Le mur virtuel de Trump, Kenneth Rogoff, Professor of Economics and Public Policy at
Harvard University and… Project Syndicate
Kenneth Rogoff, Professor of Economics and Public Policy at Harvard University and recipient
of the 2011 Deutsche Bank Prize in Financial Economics, was the chief economist of the
International Monetary Fund from 2001 to 2003. The co-author of This Time is Different: Eight
Centuries of Financial Fol… read more. MAR 8, 2017. Traduit de l’anglais par Martin Morel
CAMBRIDGE – À de nombreux égards, le projet du Parti républicain visant à appliquer une « taxe
d’ajustement frontalier » aux États-Unis apparaît comme le complément virtuel du mur bien réel
que le président Donald Trump entend construire à la frontière mexicaine. Bien que la question
d’une taxe d’ajustement aux frontières ne soit pas ancrée dans la conscience du public aussi
profondément que la question du mur physique envisagé par Trump, cette taxe pourrait bien
impacter l’Américain moyen dans une mesure beaucoup plus importante – et pas nécessairement
favorable.
En surface, l’idée de base consiste à imposer une taxe d’environ 20 % sur les importations, ainsi
qu’à accorder, dans une mesure équivalente, un certain nombre d’allégements d’impôts du côté des
exportations. Réaction instinctive, la plupart des partisans populistes y voient une très bonne
nouvelle pour les emplois américains, puisqu’il s’agit d’encourager les exportations et de dissuader
les importations. Seulement voilà, comme le soulignent de nombreux observateurs, cette logique
néglige un important écueil : les États-Unis appliquent un système de taux de change flottants.
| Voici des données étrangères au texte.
/-- V66 of 95_test_vectors.md (R288). -/
theorem test_v66_inc_mem_hl_ff :
    gives (hostEdit [(0xC000#16, 0xFF#8)] { start 0x0100#16 [0x34#8] with h := 0xC0#8, l := 0x00#8 }) (fun t => t.f == 0xA0#8 && t.pc == 0x0101#16 && t.read 0xC000#16 == 0x00#8 && t.cost == 12) = true := by decide

/-- V68 of 95_test_vectors.md (R289). -/
theorem test_v68_dec_b_00_keeps_c :
    gives ({ start 0x0100#16 [0x05#8] with b := 0x00#8, f := 0x10#8 }) (fun t => t.f == 0x70#8 && t.b == 0xFF#8 && t.pc == 0x0101#16 && t.cost == 4) = true := by decide

/-- V70 of 95_test_vectors.md (R290). -/
theorem test_v70_dec_mem_hl_01 :
    gives (hostEdit [(0xC000#16, 0x01#8)] { start 0x0100#16 [0x35#8] with h := 0xC0#8, l := 0x00#8 }) (fun t => t.f == 0xC0#8 && t.pc == 0x0101#16 && t.read 0xC000#16 == 0x00#8 && t.cost == 12) = true := by decide

/-- V72 of 95_test_vectors.md (R291). -/
theorem test_v72_daa_9a :
    gives ({ start 0x0100#16 [0x27#8] with a := 0x9A#8 }) (fun t => t.a == 0x00#8 && t.f == 0x90#8 && t.pc == 0x0101#16 && t.cost == 4) = true := by decide

/-- V73 of 95_test_vectors.md (R291). -/
theorem test_v73_daa_after_88_78_raw_00_h_1_c_1 :
    gives ({ start 0x0100#16 [0x27#8] with a := 0x00#8, f := 0x30#8 }) (fun t => t.a == 0x66#8 && t.f == 0x10#8 && t.pc == 0x0101#16 && t.cost == 4) = true := by decide

/-- V74 of 95_test_vectors.md (R291). -/
theorem test_v74_daa_after_45_18_raw_2d_n_1_h_1 :
    gives ({ start 0x0100#16 [0x27#8] with a := 0x2D#8, f := 0x60#8 }) (fun t => t.a == 0x27#8 && t.f == 0x40#8 && t.pc == 0x0101#16 && t.cost == 4) = true := by decide

/-- V76 of 95_test_vectors.md (R292). -/
theorem test_v76_cpl :
    gives ({ start 0x0100#16 [0x2F#8] with a := 0x35#8 }) (fun t => t.a == 0xCA#8 && t.f == 0x60#8 && t.pc == 0x0101#16 && t.cost == 4) = true := by decide

/-- V77 of 95_test_vectors.md (R293). -/
theorem test_v77_scf_keeps_z :
    gives ({ start 0x0100#16 [0x37#8] with f := 0xE0#8 }) (fun t => t.f == 0x90#8 && t.pc == 0x0101#16 && t.cost == 4) = true := by decide

/-- V79 of 95_test_vectors.md (R294). -/
theorem test_v79_ccf_with_c_0 :
    gives ({ start 0x0100#16 [0x3F#8] with f := 0x60#8 }) (fun t => t.f == 0x10#8 && t.pc == 0x0101#16 && t.cost == 4) = true := by decide

/-- V81 of 95_test_vectors.md (R321). -/
theorem test_v81_add_hl_bc_ffff_1_keeps_z :
    gives ({ start 0x0100#16 [0x09#8] with h := 0xFF#8, l := 0xFF#8, b := 0x00#8, c := 0x01#8, f := 0x80#8 }) (fun t => t.f == 0xB0#8 && t.h == 0x00#8 && t.l == 0x00#8 && t.pc == 0x0101#16 && t.cost == 8) = true := by decide

/-- V82 of 95_test_vectors.md (R321). -/
theorem test_v82_add_hl_de_0fff_1 :
    gives ({ start 0x0100#16 [0x19#8] with h := 0x0F#8, l := 0xFF#8, d := 0x00#8, e := 0x01#8 }) (fun t => t.f == 0x20#8 && t.h == 0x10#8 && t.l == 0x00#8 && t.pc == 0x0101#16 && t.cost == 8) = true := by decide

/-- V86 of 95_test_vectors.md (R322). -/
theorem test_v86_inc_bc_ffff_wraps_no_flags :
    gives ({ start 0x0100#16 [0x03#8] with b := 0xFF#8, c := 0xFF#8, f := 0x00#8 }) (fun t => t.b == 0x00#8 && t.c == 0x00#8 && t.pc == 0x0101#16 && t.cost == 8) = true := by decide

/-- V89 of 95_test_vectors.md (R323). -/
theorem test_v89_dec_sp :
    gives ({ start 0x0100#16 [0x3B#8] with sp := 0x0000#16 }) (fun t => t.sp == 0xFFFF#16 && t.pc == 0x0101#16 && t.cost == 8) = true := by decide

/-- V91 of 95_test_vectors.md (R325). -/
theorem test_v91_add_sp_1_from_0001 :
    gives ({ start 0x0100#16 [0xE8#8, 0xFF#8] with sp := 0x0001#16 }) (fun t => t.f == 0x30#8 && t.sp == 0x0000#16 && t.pc == 0x0102#16 && t.cost == 16) = true := by decide

/-- V96 of 95_test_vectors.md (R340). -/
theorem test_v96_rlca_of_00_z_cleared :
    gives ({ start 0x0100#16 [0x07#8] with a := 0x00#8, f := 0x80#8 }) (fun t => t.f == 0x00#8 && t.pc == 0x0101#16 && t.cost == 4) = true := by decide

/-- V97 of 95_test_vectors.md (R341). -/
theorem test_v97_rrca :
    gives ({ start 0x0100#16 [0x0F#8] with a := 0x3B#8 }) (fun t => t.a == 0x9D#8 && t.f == 0x10#8 && t.pc == 0x0101#16 && t.cost == 4) = true := by decide

/-- V99 of 95_test_vectors.md (R342). -/
theorem test_v99_rla_80_c_0_result_00_z_0 :
    gives ({ start 0x0100#16 [0x17#8] with a := 0x80#8 }) (fun t => t.a == 0x00#8 && t.f == 0x10#8 && t.pc == 0x0101#16 && t.cost == 4) = true := by decide

/-- V100 of 95_test_vectors.md (R343). -/
theorem test_v100_rra_c_0 :
    gives ({ start 0x0100#16 [0x1F#8] with a := 0x81#8 }) (fun t => t.a == 0x40#8 && t.f == 0x10#8 && t.pc == 0x0101#16 && t.cost == 4) = true := by decide

/-- V106 of 95_test_vectors.md (R349). -/
theorem test_v106_rl_c_80_c_0_source :
    gives ({ start 0x0100#16 [0xCB#8, 0x11#8] with c := 0x80#8 }) (fun t => t.f == 0x90#8 && t.c == 0x00#8 && t.pc == 0x0102#16 && t.cost == 8) = true := by decide

/-- V105 of 95_test_vectors.md (R348). -/
theorem test_v105_rrc_mem_hl_01 :
    gives (hostEdit [(0xC000#16, 0x01#8)] { start 0x0100#16 [0xCB#8, 0x0E#8] with h := 0xC0#8, l := 0x00#8 }) (fun t => t.f == 0x10#8 && t.pc == 0x0102#16 && t.read 0xC000#16 == 0x80#8 && t.cost == 16) = true := by decide

/-- V109 of 95_test_vectors.md (R351). -/
theorem test_v109_rr_a :
    gives ({ start 0x0100#16 [0xCB#8, 0x1F#8] with a := 0x01#8 }) (fun t => t.a == 0x00#8 && t.f == 0x90#8 && t.pc == 0x0102#16 && t.cost == 8) = true := by decide

/-- V112 of 95_test_vectors.md (R354). -/
theorem test_v112_sla_mem_hl :
    gives (hostEdit [(0xC000#16, 0xFF#8)] { start 0x0100#16 [0xCB#8, 0x26#8] with h := 0xC0#8, l := 0x00#8 }) (fun t => t.f == 0x10#8 && t.pc == 0x0102#16 && t.read 0xC000#16 == 0xFE#8 && t.cost == 16) = true := by decide

/-- V113 of 95_test_vectors.md (R355). -/
theorem test_v113_sra_a :
    gives ({ start 0x0100#16 [0xCB#8, 0x2F#8] with a := 0x8A#8 }) (fun t => t.a == 0xC5#8 && t.pc == 0x0102#16 && t.cost == 8) = true := by decide

/-- V115 of 95_test_vectors.md (R357). -/
theorem test_v115_swap_a_clears_n_h_c :
    gives ({ start 0x0100#16 [0xCB#8, 0x37#8] with a := 0xF0#8, f := 0x70#8 }) (fun t => t.a == 0x0F#8 && t.f == 0x00#8 && t.pc == 0x0102#16 && t.cost == 8) = true := by decide

/-- V117 of 95_test_vectors.md (R359). -/
theorem test_v117_srl_b :
    gives ({ start 0x0100#16 [0xCB#8, 0x38#8] with b := 0x01#8 }) (fun t => t.f == 0x90#8 && t.b == 0x00#8 && t.pc == 0x0102#16 && t.cost == 8) = true := by decide

/-- V119 of 95_test_vectors.md (R361). -/
theorem test_v119_bit_7_h_set_c_kept :
    gives ({ start 0x0100#16 [0xCB#8, 0x7C#8] with h := 0x80#8, f := 0x10#8 }) (fun t => t.f == 0x30#8 && t.pc == 0x0102#16 && t.cost == 8) = true := by decide

/-- V121 of 95_test_vectors.md (R362). -/
theorem test_v121_bit_0_mem_hl :
    gives (hostEdit [(0xC000#16, 0xFE#8)] { start 0x0100#16 [0xCB#8, 0x46#8] with h := 0xC0#8, l := 0x00#8 }) (fun t => t.f == 0xA0#8 && t.pc == 0x0102#16 && t.cost == 12) = true := by decide

/-- V123 of 95_test_vectors.md (R364). -/
theorem test_v123_res_0_mem_hl :
    gives (hostEdit [(0xC000#16, 0xFF#8)] { start 0x0100#16 [0xCB#8, 0x86#8] with h := 0xC0#8, l := 0x00#8 }) (fun t => t.pc == 0x0102#16 && t.read 0xC000#16 == 0xFE#8 && t.cost == 16) = true := by decide

/-- V124 of 95_test_vectors.md (R365). -/
theorem test_v124_set_1_e :
    gives ({ start 0x0100#16 [0xCB#8, 0xCB#8] with e := 0x00#8 }) (fun t => t.e == 0x02#8 && t.pc == 0x0102#16 && t.cost == 8) = true := by decide

/-- V127 of 95_test_vectors.md (R382). -/
theorem test_v127_jp_nz_not_taken :
    gives ({ start 0x0150#16 [0xC2#8, 0x00#8, 0x02#8] with f := 0x80#8 }) (fun t => t.pc == 0x0153#16 && t.cost == 12) = true := by decide

/-- V128 of 95_test_vectors.md (R382). -/
theorem test_v128_jp_z_taken :
    gives ({ start 0x0150#16 [0xCA#8, 0x00#8, 0x02#8] with f := 0x80#8 }) (fun t => t.pc == 0x0200#16 && t.cost == 16) = true := by decide

/-- V129 of 95_test_vectors.md (R383). -/
theorem test_v129_jp_hl :
    gives ({ start 0x0100#16 [0xE9#8] with h := 0x40#8, l := 0x00#8 }) (fun t => t.pc == 0x4000#16 && t.cost == 4) = true := by decide

/-- V133 of 95_test_vectors.md (R384). -/
theorem test_v133_jr_127_wraps :
    gives (start 0xFFF0#16 [0x18#8, 0x7F#8]) (fun t => t.pc == 0x0071#16 && t.cost == 12) = true := by decide

/-- V135 of 95_test_vectors.md (R385). -/
theorem test_v135_jr_nz_not_taken :
    gives ({ start 0x0102#16 [0x20#8, 0xFD#8] with f := 0x80#8 }) (fun t => t.pc == 0x0104#16 && t.cost == 8) = true := by decide

/-- V137 of 95_test_vectors.md (R386). -/
theorem test_v137_call :
    gives ({ start 0x0150#16 [0xCD#8, 0x34#8, 0x12#8] with sp := 0xFFFE#16 }) (fun t => t.sp == 0xFFFC#16 && t.pc == 0x1234#16 && t.read 0xFFFC#16 == 0x53#8 && t.read 0xFFFD#16 == 0x01#8 && t.cost == 24) = true := by decide

/-- V138 of 95_test_vectors.md (R387). -/
theorem test_v138_call_c_taken :
    gives ({ start 0x0200#16 [0xDC#8, 0x00#8, 0x30#8] with sp := 0xD000#16, f := 0x10#8 }) (fun t => t.sp == 0xCFFE#16 && t.pc == 0x3000#16 && t.read 0xCFFE#16 == 0x03#8 && t.read 0xCFFF#16 == 0x02#8 && t.cost == 24) = true := by decide

/-- V139 of 95_test_vectors.md (R387). -/
theorem test_v139_call_nc_not_taken :
    gives ({ start 0x0200#16 [0xD4#8, 0x00#8, 0x30#8] with sp := 0xD000#16, f := 0x10#8 }) (fun t => t.pc == 0x0203#16 && t.cost == 12) = true := by decide

/-- V140 of 95_test_vectors.md (R388). -/
theorem test_v140_ret :
    gives (hostEdit [(0xFFFC#16, 0x53#8), (0xFFFD#16, 0x01#8)] { start 0x3000#16 [0xC9#8] with sp := 0xFFFC#16 }) (fun t => t.sp == 0xFFFE#16 && t.pc == 0x0153#16 && t.cost == 16) = true := by decide

/-- V142 of 95_test_vectors.md (R389). -/
theorem test_v142_ret_z_not_taken :
    gives (hostEdit [(0xFFFC#16, 0x53#8), (0xFFFD#16, 0x01#8)] { start 0x3000#16 [0xC8#8] with sp := 0xFFFC#16, f := 0x00#8 }) (fun t => t.pc == 0x3001#16 && t.cost == 8) = true := by decide

/-- V143 of 95_test_vectors.md (R390). -/
theorem test_v143_reti :
    gives (hostEdit [(0xFFFC#16, 0x50#8), (0xFFFD#16, 0x02#8)] { start 0x3000#16 [0xD9#8] with sp := 0xFFFC#16 }) (fun t => t.sp == 0xFFFE#16 && t.pc == 0x0250#16 && t.ime == .set && t.cost == 16) = true := by decide

/-- V145 of 95_test_vectors.md (R391). -/
theorem test_v145_rst_38_with_sp_0002 :
    gives ({ start 0x0200#16 [0xFF#8] with sp := 0x0002#16 }) (fun t => t.sp == 0x0000#16 && t.pc == 0x0038#16 && t.read 0x0000#16 == 0x01#8 && t.read 0x0001#16 == 0x02#8 && t.cost == 16) = true := by decide

/-- V146 of 95_test_vectors.md (R410). -/
theorem test_v146_nop :
    gives (start 0x0100#16 [0x00#8]) (fun t => t.pc == 0x0101#16 && t.cost == 4) = true := by decide

/-- V147 of 95_test_vectors.md (R411). -/
theorem test_v147_halt_nothing_pending :
    gives ({ start 0x0100#16 [0x76#8] with ime := .set }) (fun t => t.pc == 0x0101#16 && t.halted && t.cost == 4) = true := by decide

/-- V148 of 95_test_vectors.md (R411). -/
theorem test_v148_halt_bug_ime_unset_pending :
    gives (hostEdit [(0xFF0F#16, 0x01#8), (0xFFFF#16, 0x01#8)] { start 0x0100#16 [0x76#8] with ime := .unset }) (fun t => t.pc == 0x0101#16 && t.haltbug && t.cost == 4) = true := by decide

/-- V149 of 95_test_vectors.md (R412). -/
theorem test_v149_stop :
    gives (start 0x0100#16 [0x10#8, 0x00#8]) (fun t => t.pc == 0x0102#16 && t.stopped && t.cost == 4) = true := by decide

/-- V150 of 95_test_vectors.md (R413). -/
theorem test_v150_di :
    gives ({ start 0x0100#16 [0xF3#8] with ime := .set }) (fun t => t.pc == 0x0101#16 && t.ime == .unset && t.cost == 4) = true := by decide

/-- V151 of 95_test_vectors.md (R414). -/
theorem test_v151_ei_from_unset :
    gives ({ start 0x0100#16 [0xFB#8] with ime := .unset }) (fun t => t.pc == 0x0101#16 && t.ime == .scheduled && t.cost == 4) = true := by decide

/-- V153 of 95_test_vectors.md (R414). -/
theorem test_v153_ei_from_scheduled :
    gives ({ start 0x0100#16 [0xFB#8] with ime := .scheduled }) (fun t => t.pc == 0x0101#16 && t.ime == .set && t.cost == 4) = true := by decide

/-- V154 of 95_test_vectors.md (R415). -/
theorem test_v154_undefined_0xd3_noop0 :
    gives (start 0x0100#16 [0xD3#8]) (fun t => t.pc == 0x0100#16 && t.cost == 0) = true := by decide

/-- V155 of 95_test_vectors.md (R438). -/
theorem test_v155_dispatch_vblank_wins_over_timer :
    gives (hostEdit [(0xFF0F#16, 0x05#8), (0xFFFF#16, 0x05#8)] { start 0x0234#16 [0x00#8] with ime := .set, sp := 0xFFFE#16 }) (fun t => t.sp == 0xFFFC#16 && t.pc == 0x0040#16 && t.ime == .unset && t.read 0xFF0F#16 == 0x04#8 && t.read 0xFFFC#16 == 0x34#8 && t.read 0xFFFD#16 == 0x02#8 && t.cost == 20) = true := by decide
Un dollar plus fort – conséquence probable d’une taxe d’ajustement aux frontières – permet aux
Américains de payer moins cher leur importations (puisqu’un dollar équivaut à davantage en
devise étrangère) et rend réciproquement les exportations américaines plus coûteuses pour les pays
étrangers. L’hypothèse scolaire mise en avant consiste à affirmer que l’effet de change
contrebalancera intégralement la taxe, et que la balance commerciale demeurera inchangée. Si
vous pensez que la proposition des Républicains est une supercherie, vous avez sans doute raison,
mais nous y reviendrons.
Plusieurs économistes universitaires largement reconnus se disent favorables à l’idée d’un
ajustement frontalier, mais pour des raisons tout à fait différentes. Ils considèrent comme acquis
que le taux de change augmentera effectivement jusqu’à neutraliser les effets commerciaux d’une
taxe d’ajustement aux frontières, et cela ne leur pose pas de problème.
Pour commencer, les États-Unis importent bien davantage qu’ils n’exportent, et enregistrent par
conséquent un important déficit commercial, avec un déficit de « balance courante » (plus large
mesure) aux alentours de 2,5 % du PIB. Bien que ce chiffre se soit considérablement amélioré par
rapport aux déficits de 6 % du PIB observés aux États-Unis il y a dix ans, le pays importe encore
beaucoup plus qu’il n’exporte, ce qui signifie que le gouvernement peut espérer tirer bien
davantage de recettes de sa taxe de 20 % sur les importations que ce qu’il lui faudrait concéder aux
exportateurs en termes d’allégements fiscaux. En effet, le programme de taxe/subventions
pourrait, du moins sur le papier, lui rapporter chaque année près de 90 milliards $.
Et la magie ne s’arrête pas là. Bien que cela puisse surprendre ceux qui ont pour habitude de
considérer les importations et exportations comme un strict phénomène du « nous contre eux »,
près de la moitié de l’ensemble des échanges commerciaux sont en réalité des échanges intra-
entreprise – c’est-à-dire des transactions entre divisions étrangère et américaines d’une seule et
même société. Et dans la mesure où l’impôt sur les sociétés américaines compte parmi les plus
élevés au monde, les entreprises s’efforcent d’attribuer à leurs filiales situées à l’étranger autant de
valeur que possible, et un minimum de valeur à celles qui sont basées aux États-Unis.